How can I get the arrays to all be the same length in Pandas?

I am able to scrape data from multiple web pages in a web site using BeautifulSoup, and I am using pandas to make a table of the data. The problem is I cannot get all of the arrays to be the same length and I get:
ValueError: arrays must all be same length
Here is the code I have tried:
import requests
from bs4 import BeautifulSoup
import numpy as np
import pandas as pd
# Lists to store the scraped data in
addresses = []
geographies = []
rents = []
units = []
availabilities = []
# Scraping all pages
pages_url = requests.get('https://www.rent.com/new-york/tuckahoe-apartments')

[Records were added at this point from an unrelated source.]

@[simp] theorem ownClearFault_frame (p : Port) (s : State) :
    quietPorts (ownClearFault p s).2.ports = quietPorts s.ports ∧ (ownClearFault p s).2.lamp.newest = s.lamp.newest ∧
    (ownClearFault p s).2.lamp.replaceInFlight = s.lamp.replaceInFlight ∧
    (ownClearFault p s).2.lamp.history = s.lamp.history ∧ (ownClearFault p s).2.link.state = s.link.state ∧
    (ownClearFault p s).2.link.silence = s.link.silence ∧ (ownClearFault p s).2.link.lane = s.link.lane ∧
    (ownClearFault p s).2.link.reportImage = s.link.reportImage ∧
    (ownClearFault p s).2.link.lastFormat = s.link.lastFormat ∧
    (ownClearFault p s).2.link.lastRejection = s.link.lastRejection ∧
    (ownClearFault p s).2.link.lostFor = s.link.lostFor ∧
    (ownClearFault p s).2.link.sinceMessage = s.link.sinceMessage ∧
    (ownClearFault p s).2.link.lastSet = s.link.lastSet ∧ (ownClearFault p s).2.link.receiver = s.link.receiver ∧
    (ownClearFault p s).2.router.sources = s.router.sources ∧ (ownClearFault p s).2.router.raw = s.router.raw ∧
    (ownClearFault p s).2.router.debounced = s.router.debounced ∧
    (ownClearFault p s).2.router.stability = s.router.stability ∧
    (ownClearFault p s).2.router.sample = s.router.sample ∧
    (ownClearFault p s).2.router.requested = s.router.requested ∧
    (ownClearFault p s).2.router.routedInput = s.router.routedInput ∧
    (ownClearFault p s).2.router.routedSource = s.router.routedSource ∧
    (ownClearFault p s).2.router.state = s.router.state ∧ (ownClearFault p s).2.router.format = s.router.format ∧
    (ownClearFault p s).2.router.chain = s.router.chain ∧
    (ownClearFault p s).2.router.pendingSlot = s.router.pendingSlot ∧
    (ownClearFault p s).2.router.deferred = s.router.deferred ∧
    (ownClearFault p s).2.router.settle = s.router.settle ∧
    (ownClearFault p s).2.router.settleOrigin = s.router.settleOrigin ∧
    (ownClearFault p s).2.router.resolved = s.router.resolved ∧ (ownClearFault p s).2.geometry = s.geometry ∧
    (ownClearFault p s).2.room = s.room ∧ (ownClearFault p s).2.lockout = s.lockout ∧
    (ownClearFault p s).2.store.slots = s.store.slots ∧ (ownClearFault p s).2.store.records = s.store.records ∧
    (ownClearFault p s).2.store.loaded = s.store.loaded ∧ (ownClearFault p s).2.store.install = s.store.install ∧
    (ownClearFault p s).2.store.room = s.store.room ∧ (ownClearFault p s).2.store.protect = s.store.protect ∧
    (ownClearFault p s).2.store.window = s.store.window ∧ (ownClearFault p s).2.store.wipe = s.store.wipe ∧
    (ownClearFault p s).2.pending = s.pending := by
  unfold ownClearFault; try dsimp only
  all_goals (repeat' split)
  all_goals first | (simp; done) | (simp_all; done) | rfl

@[simp] theorem ownLeaveCommission_frame (s : State) :
    quietPorts (ownLeaveCommission s).2.ports = quietPorts s.ports ∧ (ownLeaveCommission s).2.lamp = s.lamp ∧
    (ownLeaveCommission s).2.power = s.power ∧ (ownLeaveCommission s).2.link.state = s.link.state ∧
    (ownLeaveCommission s).2.link.silence = s.link.silence ∧ (ownLeaveCommission s).2.link.lane = s.link.lane ∧
    (ownLeaveCommission s).2.link.reportImage = s.link.reportImage ∧
    (ownLeaveCommission s).2.link.lastFormat = s.link.lastFormat ∧
    (ownLeaveCommission s).2.link.lastRejection = s.link.lastRejection ∧
    (ownLeaveCommission s).2.link.lostFor = s.link.lostFor ∧
    (ownLeaveCommission s).2.link.sinceMessage = s.link.sinceMessage ∧
    (ownLeaveCommission s).2.link.lastSet = s.link.lastSet ∧
    (ownLeaveCommission s).2.link.receiver = s.link.receiver ∧ (ownLeaveCommission s).2.router = s.router ∧
    (ownLeaveCommission s).2.geometry = s.geometry ∧ (ownLeaveCommission s).2.room = s.room ∧
    (ownLeaveCommission s).2.lockout.profiles = s.lockout.profiles ∧
    (ownLeaveCommission s).2.lockout.hold = s.lockout.hold ∧
    (ownLeaveCommission s).2.lockout.serviceEnabled = s.lockout.serviceEnabled ∧
    (ownLeaveCommission s).2.lockout.locked = s.lockout.locked ∧
    (ownLeaveCommission s).2.lockout.mismatch = s.lockout.mismatch ∧
    (ownLeaveCommission s).2.lockout.active = s.lockout.active ∧
    (ownLeaveCommission s).2.lockout.effective = s.lockout.effective ∧
    (ownLeaveCommission s).2.store.slots = s.store.slots ∧ (ownLeaveCommission s).2.store.records = s.store.records ∧
    (ownLeaveCommission s).2.store.loaded = s.store.loaded ∧
    (ownLeaveCommission s).2.store.install = s.store.install ∧ (ownLeaveCommission s).2.store.room = s.store.room ∧
    (ownLeaveCommission s).2.store.protect = s.store.protect ∧
    (ownLeaveCommission s).2.store.window = s.store.window ∧ (ownLeaveCommission s).2.store.wipe = s.store.wipe ∧
    (ownLeaveCommission s).2.pending = s.pending := by
  unfold ownLeaveCommission; try dsimp only
  all_goals (repeat' split)
  all_goals first | (simp; done) | (simp_all; done) | rfl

pages_soup = BeautifulSoup(pages_url.text, 'html.parser')
list_nums = pages_soup.find('div', class_='_1y05u').text
print(list_nums)
pages = [str(i) for i in range(0,6)]
for page in pages:
response = requests.get('https://www.rent.com/new-york/tuckahoe-apartments?page=' + page).text
html_soup = BeautifulSoup(response, 'html.parser')
# Extract data from individual listing containers
listing_containers = html_soup.find_all('div', class_='_3PdAH')

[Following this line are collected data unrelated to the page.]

@[simp] theorem coolingEnds_grown (qs : Ports) (s : State) (h : grown qs s.ports) :
    grown qs (coolingEnds s).ports := by
  unfold coolingEnds
  repeat' split
  all_goals simp [h]

@[simp] theorem markThermal_grown (qs : Ports) (b : Bool) (s : State) (h : grown qs s.ports) :
    grown qs (markThermal b s).ports := by
  simp [markThermal, h]

@[simp] theorem applyOnInStandby_grown (qs : Ports) (s : State) (h : grown qs s.ports) :
    grown qs (applyOnInStandby s).ports := by
  unfold applyOnInStandby
  repeat' split
  all_goals simp [h]

@[simp] theorem applyIntent_grown (qs : Ports) (s : State) (h : grown qs s.ports) :
    grown qs (applyIntent s).ports := by
  unfold applyIntent
  repeat' split
  all_goals simp [h]

@[simp] theorem adopt_grown (qs : Ports) (r : Report) (s : State) (h : grown qs s.ports) :
    grown qs (adopt r s).ports := by
  unfold adopt
  repeat' split
  all_goals simp (maxDischargeDepth := 20) [h]

@[simp] theorem reportStrike_grown (qs : Ports) (r : Report) (s : State) (h : grown qs s.ports) :
    grown qs (reportStrike r s).ports := by
  unfold reportStrike; split <;> simp [h]

@[simp] theorem reportLampOut_grown (qs : Ports) (r : Report) (s : State) (h : grown qs s.ports) :
    grown qs (reportLampOut r s).ports := by
  unfold reportLampOut; dsimp only
  repeat' split
  all_goals simp [h]

@[simp] theorem overheated_grown (qs : Ports) (s : State) (h : grown qs s.ports) :
    grown qs (overheated s).ports := by
  unfold overheated
  repeat' split
  all_goals simp [h]

@[simp] theorem reportThermal_grown (qs : Ports) (r : Report) (s : State) (h : grown qs s.ports) :
    grown qs (reportThermal r s).ports := by
  unfold reportThermal
  repeat' split
  all_goals simp [h]

@[simp] theorem reportDeferred_grown (qs : Ports) (r : Report) (s : State) (h : grown qs s.ports) :
    grown qs (reportDeferred r s).ports := by
  unfold reportDeferred; split <;> simp [h]

@[simp] theorem powerReport_grown (qs : Ports) (r : Report) (s : State) (h : grown qs s.ports) :
    grown qs (powerReport r s).ports := by
  unfold powerReport
  repeat' split
  all_goals simp (maxDischargeDepth := 20) [h]

@[simp] theorem countLost_grown (qs : Ports) (s : State) (h : grown qs s.ports) :
    grown qs (countLost s).ports := by
  unfold countLost; split <;> simp [h]

@[simp] theorem powerLinkLost_grown (qs : Ports) (s : State) (h : grown qs s.ports) :
    grown qs (powerLinkLost s).ports := by
  unfold powerLinkLost; split <;> simp [h]

@[simp] theorem noSignalActs_grown (qs : Ports) (s : State) (h : grown qs s.ports) :
    grown qs (noSignalActs s).ports := by
  unfold noSignalActs
  repeat' split
  all_goals simp [h]

@[simp] theorem setRejected_grown (qs : Ports) (index : Nat) (s : State) (h : grown qs s.ports) :
    grown qs (setRejected index s).ports := by
  unfold setRejected; split <;> simp [h]

@[simp] theorem geometryLinkLost_grown (qs : Ports) (s : State) (h : grown qs s.ports) :
    grown qs (geometryLinkLost s).ports := by
  unfold geometryLinkLost; split <;> simp [h]

@[simp] theorem geometryReport_grown (qs : Ports) (committed : Option (BitVec 8)) (s : State) (h : grown qs s.ports) :
    grown qs (geometryReport committed s).ports := by
  unfold geometryReport; split <;> simp [h]

@[simp] theorem postProfile_grown (qs : Ports) (a : ActiveProfile) (o : Origin) (s : State) (h : grown qs s.ports) :
    grown qs (postProfile a o s).ports := by
  simp [postProfile, h]

@[simp] theorem setProfileActive_grown (qs : Ports) (tell : Bool) (o : Origin) (s : State) (h : grown qs s.ports) :
    grown qs (setProfileActive tell o s).ports := by
  unfold setProfileActive; dsimp only
  repeat' split
  all_goals simp [h]

@[simp] theorem postOverride_grown (qs : Ports) (e : Option EffectiveOverride) (o : Origin) (s : State) (h :
    grown qs s.ports) :
    grown qs (postOverride e o s).ports := by
  unfold postOverride; split <;> simp [h]

@[simp] theorem setOverrideActive_grown (qs : Ports) (tell : Bool) (o : Origin) (s : State) (h : grown qs s.ports) :
    grown qs (setOverrideActive tell o s).ports := by
  unfold setOverrideActive; dsimp only
  repeat' split
  all_goals simp [h]

@[simp] theorem refreshProfile_grown (qs : Ports) (o : Origin) (s : State) (h : grown qs s.ports) :
    grown qs (refreshProfile o s).ports := by
  unfold refreshProfile; split <;> simp [h]

@[simp] theorem refreshOverride_grown (qs : Ports) (o : Origin) (s : State) (h : grown qs s.ports) :
    grown qs (refreshOverride o s).ports := by
  unfold refreshOverride; split <;> simp [h]

@[simp] theorem refreshLockout_grown (qs : Ports) (o : Origin) (s : State) (h : grown qs s.ports) :
    grown qs (refreshLockout o s).ports := by
  simp [refreshLockout, h]

@[simp] theorem setServiceEnable_grown (qs : Ports) (on : Bool) (p : Port) (s : State) (h : grown qs s.ports) :
    grown qs (setServiceEnable on p s).ports := by
  unfold setServiceEnable; split <;> simp [h]

@[simp] theorem postRoute_grown (qs : Ports) (o : Origin) (s : State) (h : grown qs s.ports) :
    grown qs (postRoute o s).ports := by
  simp [postRoute, h]

@[simp] theorem resolve_grown (qs : Ports) (o : Origin) (tell : Bool) (s : State) (h : grown qs s.ports) :
    grown qs (resolve o tell s).2.ports := by
  unfold resolve; dsimp only
  repeat' split
  all_goals simp [h]

@[simp] theorem reResolve_grown (qs : Ports) (s : State) (h : grown qs s.ports) :
    grown qs (reResolve s).ports := by
  unfold reResolve
  repeat' split
  all_goals simp [h]

@[simp] theorem applyRoute_grown (qs : Ports) (o : Origin) (x : Fin 8) (always : Bool) (s : State) (h : grown qs s.ports) :
    grown qs (applyRoute o x always s).2.ports := by
  simp [applyRoute, h]

@[simp] theorem postDisplaced_grown (qs : Ports) (held : RouteRequest) (r : Reason) (displacer : Nat) (s : State)
    (h : grown qs s.ports) :
    grown qs (postDisplaced held r displacer s).ports := by
  simp [postDisplaced, h]

@[simp] theorem holdRoute_grown (qs : Ports) (q : RouteRequest) (s : State) (h : grown qs s.ports) :
    grown qs (holdRoute q s).2.ports := by
  unfold holdRoute
  repeat' split
  all_goals simp [h]

@[simp] theorem routeRequest_grown (qs : Ports) (q : RouteRequest) (s : State) (h : grown qs s.ports) :
    grown qs (routeRequest q s).2.ports := by
  unfold routeRequest
  repeat' split
  all_goals simp [h]

@[simp] theorem scheduleRoute_grown (qs : Ports) (x : Fin 8) (s : State) (h : grown qs s.ports) :
    grown qs (scheduleRoute x s).ports := by
  simp [scheduleRoute, h]

@[simp] theorem applyHeld_grown (qs : Ports) (q : RouteRequest) (deferred : Bool) (s : State) (h : grown qs s.ports) :
    grown qs (applyHeld q deferred s).ports := by
  unfold applyHeld
  repeat' split
  all_goals simp [h]

@[simp] theorem settleTail_grown (qs : Ports) (s : State) (h : grown qs s.ports) :
    grown qs (settleTail s).ports := by
  unfold settleTail
  repeat' split
  all_goals simp [h]

@[simp] theorem endSettle_grown (qs : Ports) (dest : RouteState) (f : FormatImage) (s : State) (h : grown qs s.ports) :
    grown qs (endSettle dest f s).ports := by
  unfold endSettle; split <;> simp [h]

@[simp] theorem formatMoves_grown (qs : Ports) (f : Option SignalFormat) (s : State) (h : grown qs s.ports) :
    grown qs (formatMoves f s).ports := by
  unfold formatMoves; dsimp only
  repeat' split
  all_goals simp [h]

@[simp] theorem routerFormat_grown (qs : Ports) (f : Option SignalFormat) (s : State) (h : grown qs s.ports) :
    grown qs (routerFormat f s).ports := by
  unfold routerFormat
  repeat' split
  all_goals simp [h]

@[simp] theorem settleExpires_grown (qs : Ports) (s : State) (h : grown qs s.ports) :
    grown qs (settleExpires s).ports := by
  simp [settleExpires, h]

@[simp] theorem presenceActs_grown (qs : Ports) (n : Fin 6) (rise : Bool) (s : State) (h : grown qs s.ports) :
    grown qs (presenceActs n rise s).ports := by
  unfold presenceActs
  repeat' split
  all_goals simp [h]

@[simp] theorem stabilityExpires_grown (qs : Ports) (n : Fin 6) (s : State) (h : grown qs s.ports) :
    grown qs (stabilityExpires n s).ports := by
  unfold stabilityExpires
  repeat' split
  all_goals simp [h]

@[simp] theorem editSources_grown (qs : Ports) (new : Vector SourceEntry 8) (edited : List (Fin 8)) (s : State) (h :
    grown qs s.ports) :
    grown qs (editSources new edited s).ports := by
  unfold editSources; dsimp only
  repeat' split
  all_goals simp [h]

@[simp] theorem noSignalExpires_grown (qs : Ports) (s : State) (h : grown qs s.ports) :
    grown qs (noSignalExpires s).ports := by
  simp [noSignalExpires, h]

@[simp] theorem timeoutChanged_grown (qs : Ports) (old : Nat) (s : State) (h : grown qs s.ports) :
    grown qs (timeoutChanged old s).ports := by
  unfold timeoutChanged; dsimp only
  repeat' split
  all_goals simp [h]

@[simp] theorem roomChange_grown (qs : Ports) (dest : RoomState) (occ : Option Occurrence) (cause : RoomCause)
    (origin : Origin) (id : Fin 64) (s : State) (h : grown qs s.ports) :
    grown qs (roomChange dest occ cause origin id s).ports := by
  simp (maxDischargeDepth := 20) [roomChange, h]

@[simp] theorem occupiedActions_grown (qs : Ports) (b : Booking) (s : State) (h : grown qs s.ports) :
    grown qs (occupiedActions b s).ports := by
  unfold occupiedActions; dsimp only
  repeat' split
  all_goals simp [h]

@[simp] theorem enterRoom_grown (qs : Ports) (o : Occurrence) (b : Booking) (cause : RoomCause) (origin : Origin)
    (s : State) (h : grown qs s.ports) :
    grown qs (enterRoom o b cause origin s).ports := by
  unfold enterRoom; split <;> simp [h]

@[simp] theorem endAction_grown (qs : Ports) (b : Booking) (s : State) (h : grown qs s.ports) :
    grown qs (endAction b s).ports := by
  unfold endAction
  repeat' split
  all_goals simp [h]

@[simp] theorem endOccurrence_grown (qs : Ports) (o : Occurrence) (held : Option Booking) (cause : RoomCause)
    (origin : Origin) (s : State) (h : grown qs s.ports) :
    grown qs (endOccurrence o held cause origin s).ports := by
  unfold endOccurrence
  repeat' split
  all_goals simp [h]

print(type(listing_containers))
print(len(listing_containers))
print("Page " + str(page))
for container in listing_containers:
address = container.a
if address is not None:
addresses.append(address.text)
elif address is None:
addresses.append('None')
else:
address.append(np.nan)
geography = container.find('div', class_='_1dhrl')
if geography is not None:
geographies.append(geography.text)
elif geography is None:
geographies.append('None')
else:
geographies.append(np.nan)
rent = container.find('div', class_='_3e12V')
if rent is None:
rents.append('None')
elif rent is not None:
rents.append(rent.text)
else:
rents.append(np.nan)
unit = container.find('div', class_='_2tApa')
if unit is None:
rents.append('None')
elif rent is not None:
units.append(unit.text)
else:
rents.append(np.nan)
availability = container.find('div', class_='_2P6xE')
if availability is None:
availabilities.append('None')
elif availability is not None:
availabilities.append(availability.text)
else:
availabilities.append(np.nan)
print(len(addresses))
print(len(geographies))
print(len(rents))
print(len(units))
print(len(availabilities))
minlen = min(len(addresses), len(geographies), len(rents), len(units), len(availabilities))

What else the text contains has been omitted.